商品ジャンルや進出状況に応じて行う内容に変化はあるかと存じます。
よくある失敗と回避策(現場示唆)
- 容量×価格のミスマッチ:通常容量をコンビニへ→小容量パウチ+衝動買い価格へ切替。
- 視認性不足:落ち着いた配色・情報過多→高明度×情報3点に削る。
- 「置けば売れる」前提:販促同梱なし→棚帯・POP・15秒動画・SNS露出を同時投入。
- 高級施設偏重:来場者限定で消化鈍化→プレミアム店×EC×動画コマースで役割分担。
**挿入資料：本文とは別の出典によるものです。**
/-- The page that a page number names has that number. -/
theorem Page.ofNumber_number (n : Nat) (g : Page) (h : Page.ofNumber n = some g) : g.number = n := by
  unfold Page.ofNumber at h
  split at h
  · rw [modulePages_number _ g h, modPageNo]
    omega
  · split at h
    · rw [diePage_number _ _ g h, diePageNo]
      omega
    · cases h

/-- An EVT_CLEAR of events that the page defines passes its checks. -/
theorem evtClear_passes {s : State} {p : Nat} {tag : BitVec 32} {n : Nat} {bits : BitVec 32} {g : Page}
    (page : Page.ofNumber n = some g) (defined : bits &&& ~~~(BitVec.ofNat 32 g.events) = 0)
    (fitted : ∀ c, g.coreOf = some c → s.fused (clusterOf c) = false) (holder : g.die = none → s.holds p = true)
    (reach : s.regBusy p g = false) : EntryPasses s p tag n 0x01C bits.toNat g where
  page := page
  inPage := by decide
  aligned := by decide
  exists_ := fitted
  bits := ⟨g.events, rfl, by rwa [BitVec.ofNat_toNat, BitVec.setWidth_eq]⟩
  range := by cases g <;> rfl
  permitted := by
    have region : (decide (g.die = none) && !s.holds p) = false := by
      by_cases h : g.die = none <;> simp [h, holder]
    unfold State.forbidden
    rw [region]
    cases g <;> rfl
  reachable := reach
  state := by cases g <;> rfl

/-- EVT_CLEAR takes the named bits from the page's EVT_RAW and starts nothing. -/
theorem evtClear_acts {s : State} {p : Nat} {tag : BitVec 32} {n : Nat} {bits : BitVec 32} {g : Page}
    (h : EntryPasses s p tag n 0x01C bits.toNat g) :
    State.entryAct p tag s (n * 4096 + 0x01C) bits.toNat
      = s.modPage n fun x => { x with evtRaw := x.evtRaw &&& ~~~bits } := by
  have set : s.entrySet (n * 4096 + 0x01C) bits.toNat = s.modPage n fun x => { x with evtRaw := x.evtRaw &&& ~~~bits } := by
    rw [h.entrySet]
    simp [State.regSet, State.setHeader, Page.ofNumber_number n g h.page]
  unfold State.entryAct
  rw [set, entry_page n _ h.inPage, h.page, entry_offset n _ h.inPage]
  cases g <;> rfl

-- the module's own registers

theorem firstSlot_none (s : State) (p : Slot → Bool) (h : ∀ e ∈ s.slots, p e.2 = false) : s.firstSlot p = none := by
  have none : s.slots.find? (fun e => p e.2) = none := by
    simpa using h
  simp [State.firstSlot, none]

/-- A slot that is EMPTY or holds a folio with archival variants does not bar ARCHIVAL_ONLY (R30). -/
theorem archivalOnly_passes {s : State} {p : Nat} {tag : BitVec 32} {on : Bool} (holder : s.holds p = true)
    (archival : on = true → ∀ e ∈ s.slots, e.2.state = .empty ∨ ∃ f, e.2.folio = some f ∧ f.archival = true) :
    EntryPasses s p tag genPage 0x008 on.toNat .gen where
  page := rfl
  inPage := by decide
  aligned := rfl
  exists_ := nofun
  bits := ⟨1, rfl, by cases on <;> rfl⟩
  range := rfl
  permitted := by simp [State.forbidden, holder]
  reachable := rfl
  state := by
    cases on with
    | false => rfl
    | true =>
      have free : s.firstSlot (fun x => !decide (x.state = .empty) && s.noArchival x) = none := by
        refine firstSlot_none _ _ fun e he => ?_
        obtain h | ⟨f, folio, h⟩ := archival rfl e he
        · simp [h]
        · simp [State.noArchival, folio, h]
      simp [State.stateFault, free]

theorem archivalOnly_acts {s : State} {p : Nat} {tag : BitVec 32} {on : Bool}
    (h : EntryPasses s p tag genPage 0x008 on.toNat .gen) :
    State.entryAct p tag s (genPage * 4096 + 0x008) on.toNat = { s with gen := { s.gen with archivalOnly := on } } := by
  unfold State.entryAct
  rw [h.entrySet]
  cases on <;> rfl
- 規制の読み違い:販売時間・表示・許認可の盲点→輸入者・所管当局での事前照合を定例化。
海外メンバーの一言:
「場所が変われば“安い/高い”の基準も変わる。エリア×販路での価格検証が先です。」
まとめ:明日からの次アクション(役割×タスク×判断基準)
- プロダクト担当:小容量SKUの仕様確定(内容量・原価・希望小売)/粗利レンジを満たすか
- マーケ担当:棚前3秒訴求・POP・15秒動画を同時制作/3秒理解率・購入意向スコア
- ロジ・法規担当:表示・許認可・温度帯・MOQ・リパック可否を確定/LTと返品規定の合意
FAQ(タイへの食品輸出)
- Q1. まずは小容量と通常容量、どちらを優先すべき?
- A. コンビニ・動画コマースは小容量を優先。通常容量はプレミアム店・ECで価値訴求とセットに。
- Q2. 表示言語はどの程度必要?
- A. 必須情報は現地語・英語の併記方針を推奨。最終は輸入者・所管当局と照合。
- Q3. 価格の決め方は?
- A. 棚前競合の最安/中央値/最高の3点と、粗利=販売価格−原価−手数料−物流費のバランスで決定。
- Q4. どの販路から始めるべき?
- A. 小容量テストがしやすい販路(動画コマース/限定EC/小規模店舗)から始め、KPI達成後にプレミアム店へ拡大。
- Q5. インフルエンサーは必要?
- A. 必須ではありませんが、短尺レビューは生活文脈での使い方が伝わりやすく、初速の検証に有効。